/-- Where one channel of an engine is running and has a next burst whose bytes it reaches, whose tags are free and whose credits
it holds, DMA_BURST_ISSUE puts that burst in flight, counts it issued and spends its credits; without the credits it asks and
waits. DMA_READ_RETURN fills the oldest burst still to be read with the bytes at its sources in order, or drops it after a
disable. DMA_WRITE_ACK stores the oldest burst that left at its destinations and nowhere else; when it is the last of the last
descriptor the channel is IDLE, and a full point sets its bit in DINT_PEND or counts the loss. A drained channel becomes IDLE
with EN still 0, and a credit grant adds to HELD. (R245, R247, R248, R249, R250, R252, R253, R255) -/
def Obligations.DmaEngine : Prop :=
  (∀ (s : State) e c r u0, engOk e = true → chOk c = true → c ∈ engChans e → s.engOn c = true → (∀ n, e = .core n → s.coreOpen n = true) → (∀ c' ∈ engChans e, c' ≠ c → (s.chan c').st ≠ .running) → (s.chan c).nextUnit = some (r, u0) →
      ((s.chan c).runs = [r] → r.left = 0 → r.arrived = 0 → r.doneFired = false → u0.src.any (fun p => p.1.isSome) = true → (s.chan c).prio < 4 →
        (s.chan c).bursts.all (fun b => !b.left && !b.read) = true → s.dmaReady c = true → (r.desc.credits = 0 ∨ (s.chan c).box = some r.desc.inbox ∧ creditNeed u0.dst ≤ (s.chan c).held) →
        (∀ p ∈ u0.src, ∀ a, p.1 = some a → s.reaches c r.desc.session (s.chan c).captured a p.2 = true) → (r.desc.mcast = false → ∀ p ∈ u0.dst, s.reaches c r.desc.session (s.chan c).captured p.1 p.2 = true) →
        Ends (exec (.dmaBurstIssue e) s) (fun u => (∃ b, (u.chan c).bursts = (s.chan c).bursts ++ [b] ∧ b.id = (s.chan c).serial ∧ b.desc = r.serial ∧ b.src = u0.src ∧ b.dst = u0.dst ∧ b.read = false ∧ b.left = false ∧
            b.credit = (if r.desc.credits = 0 ∨ creditNeed u0.dst = 0 then none else some (r.desc.inbox, (s.chan c).heldGen, creditNeed u0.dst))) ∧
          (∃ r', (u.chan c).runOf r.serial = some r' ∧ r'.issued = r.issued + 1 ∧ r'.desc = r.desc) ∧ (u.chan c).held = (s.chan c).held - (if r.desc.credits = 0 then 0 else creditNeed u0.dst) ∧ u.engLast e = chNum c ∧ u.mem = s.mem)) ∧
      (r.desc.credits ≠ 0 → (s.chan c).box = some r.desc.inbox → (s.chan c).held < creditNeed u0.dst → Ends (exec (.dmaBurstIssue e) s) (fun u => (u.chan c).st = .waitCredit ∧ (u.chan c).bursts = (s.chan c).bursts ∧
        ((u.chan c).creditAsked = true) ∧ u.mem = s.mem))) ∧
  (∀ (s : State) c b, chOk c = true → s.engOn c = true → (s.chan c).bursts.find? (fun b => !b.read) = some b →
      (s.readBack b = true → b.dead = false → b.err = 0 → (∀ p ∈ b.src, ∃ a k, p.1 = some a ∧ s.dmaLocal a = some k ∧ s.good (chHalf c) k p.2 = true) → Ends (exec (.dmaReadReturn c) s) (fun u =>
        (∃ b', b' ∈ (u.chan c).bursts ∧ b'.id = b.id ∧ b'.read = true ∧ b'.dst = b.dst ∧ b'.data = b.src.flatMap (fun p => s.peek ((p.1.bind s.dmaLocal).getD 0) p.2)) ∧ ((∀ n k, c ≠ .core n k) → u.mem = s.mem))) ∧
      (s.readBack b = true → b.dead = true → (s.chan c).runs = [] → Ends (exec (.dmaReadReturn c) s) (fun u => (u.chan c).bursts = (s.chan c).bursts.filter (fun y => y.id ≠ b.id) ∧ u.mem = s.mem))) ∧
  (∀ (s : State) c b r l, chOk c = true → s.engOn c = true → (s.chan c).bursts.find? Burst.left = some b → (s.chan c).runOf b.desc = some r → b.performed = false → b.credit = none → r.desc.aow = false → r.desc.mcast = false → r.failed = false →
      (∀ p ∈ b.dst, s.dmaLocal p.1 = some p.1 ∧ s.good (chHalf c) p.1 p.2 = true ∧ ∀ q ∈ cutAt 128 p.1 p.2, s.needsCredit (chCore c) q.1 q.2 = false) →
      l = b.dst.flatMap (fun p => (List.range p.2).map (p.1 + ·)) → l.length = b.data.length → (l.map s.cellOf).Nodup → (∀ a ∈ l, s.unitBad a = false ∧ s.routeErr (chHalf c) a = none) → (∀ b' ∈ (s.chan c).bursts, b'.left = true ∨ b'.read = false) →
      Ends (exec (.dmaWriteAck c) s) (fun u => (∀ i, i < l.length → u.byteAt (l.getD i 0) = b.data.getD i 0) ∧ (∀ x, (∀ a ∈ l, s.cellOf x ≠ s.cellOf a) → u.byteAt x = s.byteAt x) ∧
        (∀ us T k, c = .tiller T k → (s.chan c).runs = [r] → (s.chan c).bursts = [b] → (s.chan c).nextDesc = none → (s.chan c).step = none → r.step = none → ((s.chan c).st = .running ∨ (s.chan c).st = .waitCredit) → r.units = some us → r.arrived + 1 = us.length →
          r.left = us.length → r.halfDone = true → r.doneFired = false → r.evcFired = false → r.desc.fence = true → r.desc.evcEn = false → r.desc.done.toNat / 2 ^ 10 % 4 = 0 → r.desc.fullInt = true → r.desc.intSeq = false →
          (u.chan c).st = .idle ∧ (u.chan c).runs = [] ∧ (u.chan c).bursts = [] ∧ (u.chan c).descs = satAdd 16 (s.chan c).descs 1 ∧ (u.chan c).held = 0 ∧
          ∀ t : Tid, t = ⟨T * 16 + r.desc.done.toNat / 2 ^ 20 % 16, r.desc.done.toNat / 2 ^ 17 % 8⟩ → (u.ctx t).dintPend.getLsbD (32 + k) = true ∧
            (u.ctx t).dintOver = (if (s.ctx t).dintPend.getLsbD (32 + k) then satAdd 32 (s.ctx t).dintOver 1 else (s.ctx t).dintOver)))) ∧
  (∀ (s : State) c, chOk c = true → s.engOn c = true →
      ((s.chan c).st = .draining → (s.chan c).bursts = [] → (s.chan c).runs = [] → Ends (exec (.dmaDrainEnd c) s) (fun u => (u.chan c).st = .idle ∧ (u.chan c).en = (s.chan c).en ∧ (u.chan c).err = (s.chan c).err ∧ u.mem = s.mem)) ∧
      (∀ box k gen rest, (s.chan c).creditMsg = (box, k, gen, 0) :: rest → (s.chan c).box = some box → (s.chan c).creditAsked = true → Ends (exec (.dmaCreditGrant c) s) (fun u => u.mem = s.mem ∧ u.chan c =
        { s.chan c with creditMsg := rest, creditAsked := false, held := min ((if (s.chan c).heldGen = gen then (s.chan c).held else 0) + k) 65535, heldGen := gen, st := if (s.chan c).st = .waitCredit then .running else (s.chan c).st })))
----
§ **Work instructions**: Transcribe every line of the records, keeping each one exact.

§ **Written answer**:
/-- Where one channel of an engine is running and has a next burst whose bytes it reaches, whose tags are free and whose credits
it holds, DMA_BURST_ISSUE puts that burst in flight, counts it issued and spends its credits; without the credits it asks and
waits. DMA_READ_RETURN fills the oldest burst still to be read with the bytes at its sources in order, or drops it after a
disable. DMA_WRITE_ACK stores the oldest burst that left at its destinations and nowhere else; when it is the last of the last
descriptor the channel is IDLE, and a full point sets its bit in DINT_PEND or counts the loss. A drained channel becomes IDLE
with EN still 0, and a credit grant adds to HELD. (R245, R247, R248, R249, R250, R252, R253, R255) -/
def Obligations.DmaEngine : Prop :=
  (∀ (s : State) e c r u0, engOk e = true → chOk c = true → c ∈ engChans e → s.engOn c = true → (∀ n, e = .core n → s.coreOpen n = true) → (∀ c' ∈ engChans e, c' ≠ c → (s.chan c').st ≠ .running) → (s.chan c).nextUnit = some (r, u0) →
      ((s.chan c).runs = [r] → r.left = 0 → r.arrived = 0 → r.doneFired = false → u0.src.any (fun p => p.1.isSome) = true → (s.chan c).prio < 4 →
        (s.chan c).bursts.all (fun b => !b.left && !b.read) = true → s.dmaReady c = true → (r.desc.credits = 0 ∨ (s.chan c).box = some r.desc.inbox ∧ creditNeed u0.dst ≤ (s.chan c).held) →
        (∀ p ∈ u0.src, ∀ a, p.1 = some a → s.reaches c r.desc.session (s.chan c).captured a p.2 = true) → (r.desc.mcast = false → ∀ p ∈ u0.dst, s.reaches c r.desc.session (s.chan c).captured p.1 p.2 = true) →
        Ends (exec (.dmaBurstIssue e) s) (fun u => (∃ b, (u.chan c).bursts = (s.chan c).bursts ++ [b] ∧ b.id = (s.chan c).serial ∧ b.desc = r.serial ∧ b.src = u0.src ∧ b.dst = u0.dst ∧ b.read = false ∧ b.left = false ∧
            b.credit = (if r.desc.credits = 0 ∨ creditNeed u0.dst = 0 then none else some (r.desc.inbox, (s.chan c).heldGen, creditNeed u0.dst))) ∧
          (∃ r', (u.chan c).runOf r.serial = some r' ∧ r'.issued = r.issued + 1 ∧ r'.desc = r.desc) ∧ (u.chan c).held = (s.chan c).held - (if r.desc.credits = 0 then 0 else creditNeed u0.dst) ∧ u.engLast e = chNum c ∧ u.mem = s.mem)) ∧
      (r.desc.credits ≠ 0 → (s.chan c).box = some r.desc.inbox → (s.chan c).held < creditNeed u0.dst → Ends (exec (.dmaBurstIssue e) s) (fun u => (u.chan c).st = .waitCredit ∧ (u.chan c).bursts = (s.chan c).bursts ∧
        ((u.chan c).creditAsked = true) ∧ u.mem = s.mem))) ∧
  (∀ (s : State) c b, chOk c = true → s.engOn c = true → (s.chan c).bursts.find? (fun b => !b.read) = some b →
      (s.readBack b = true → b.dead = false → b.err = 0 → (∀ p ∈ b.src, ∃ a k, p.1 = some a ∧ s.dmaLocal a = some k ∧ s.good (chHalf c) k p.2 = true) → Ends (exec (.dmaReadReturn c) s) (fun u =>
        (∃ b', b' ∈ (u.chan c).bursts ∧ b'.id = b.id ∧ b'.read = true ∧ b'.dst = b.dst ∧ b'.data = b.src.flatMap (fun p => s.peek ((p.1.bind s.dmaLocal).getD 0) p.2)) ∧ ((∀ n k, c ≠ .core n k) → u.mem = s.mem))) ∧
      (s.readBack b = true → b.dead = true → (s.chan c).runs = [] → Ends (exec (.dmaReadReturn c) s) (fun u => (u.chan c).bursts = (s.chan c).bursts.filter (fun y => y.id ≠ b.id) ∧ u.mem = s.mem))) ∧
  (∀ (s : State) c b r l, chOk c = true → s.engOn c = true → (s.chan c).bursts.find? Burst.left = some b → (s.chan c).runOf b.desc = some r → b.performed = false → b.credit = none → r.desc.aow = false → r.desc.mcast = false → r.failed = false →
      (∀ p ∈ b.dst, s.dmaLocal p.1 = some p.1 ∧ s.good (chHalf c) p.1 p.2 = true ∧ ∀ q ∈ cutAt 128 p.1 p.2, s.needsCredit (chCore c) q.1 q.2 = false) →
      l = b.dst.flatMap (fun p => (List.range p.2).map (p.1 + ·)) → l.length = b.data.length → (l.map s.cellOf).Nodup → (∀ a ∈ l, s.unitBad a = false ∧ s.routeErr (chHalf c) a = none) → (∀ b' ∈ (s.chan c).bursts, b'.left = true ∨ b'.read = false) →
      Ends (exec (.dmaWriteAck c) s) (fun u => (∀ i, i < l.length → u.byteAt (l.getD i 0) = b.data.getD i 0) ∧ (∀ x, (∀ a ∈ l, s.cellOf x ≠ s.cellOf a) → u.byteAt x = s.byteAt x) ∧
        (∀ us T k, c = .tiller T k → (s.chan c).runs = [r] → (s.chan c).bursts = [b] → (s.chan c).nextDesc = none → (s.chan c).step = none → r.step = none → ((s.chan c).st = .running ∨ (s.chan c).st = .waitCredit) → r.units = some us → r.arrived + 1 = us.length →
          r.left = us.length → r.halfDone = true → r.doneFired = false → r.evcFired = false → r.desc.fence = true → r.desc.evcEn = false → r.desc.done.toNat / 2 ^ 10 % 4 = 0 → r.desc.fullInt = true → r.desc.intSeq = false →
          (u.chan c).st = .idle ∧ (u.chan c).runs = [] ∧ (u.chan c).bursts = [] ∧ (u.chan c).descs = satAdd 16 (s.chan c).descs 1 ∧ (u.chan c).held = 0 ∧
          ∀ t : Tid, t = ⟨T * 16 + r.desc.done.toNat / 2 ^ 20 % 16, r.desc.done.toNat / 2 ^ 17 % 8⟩ → (u.ctx t).dintPend.getLsbD (32 + k) = true ∧
            (u.ctx t).dintOver = (if (s.ctx t).dintPend.getLsbD (32 + k) then satAdd 32 (s.ctx t).dintOver 1 else (s.ctx t).dintOver)))) ∧
  (∀ (s : State) c, chOk c = true → s.engOn c = true →
      ((s.chan c).st = .draining → (s.chan c).bursts = [] → (s.chan c).runs = [] → Ends (exec (.dmaDrainEnd c) s) (fun u => (u.chan c).st = .idle ∧ (u.chan c).en = (s.chan c).en ∧ (u.chan c).err = (s.chan c).err ∧ u.mem = s.mem)) ∧
      (∀ box k gen rest, (s.chan c).creditMsg = (box, k, gen, 0) :: rest → (s.chan c).box = some box → (s.chan c).creditAsked = true → Ends (exec (.dmaCreditGrant c) s) (fun u => u.mem = s.mem ∧ u.chan c =
        { s.chan c with creditMsg := rest, creditAsked := false, held := min ((if (s.chan c).heldGen = gen then (s.chan c).held else 0) + k) 65535, heldGen := gen, st := if (s.chan c).st = .waitCredit then .running else (s.chan c).st })))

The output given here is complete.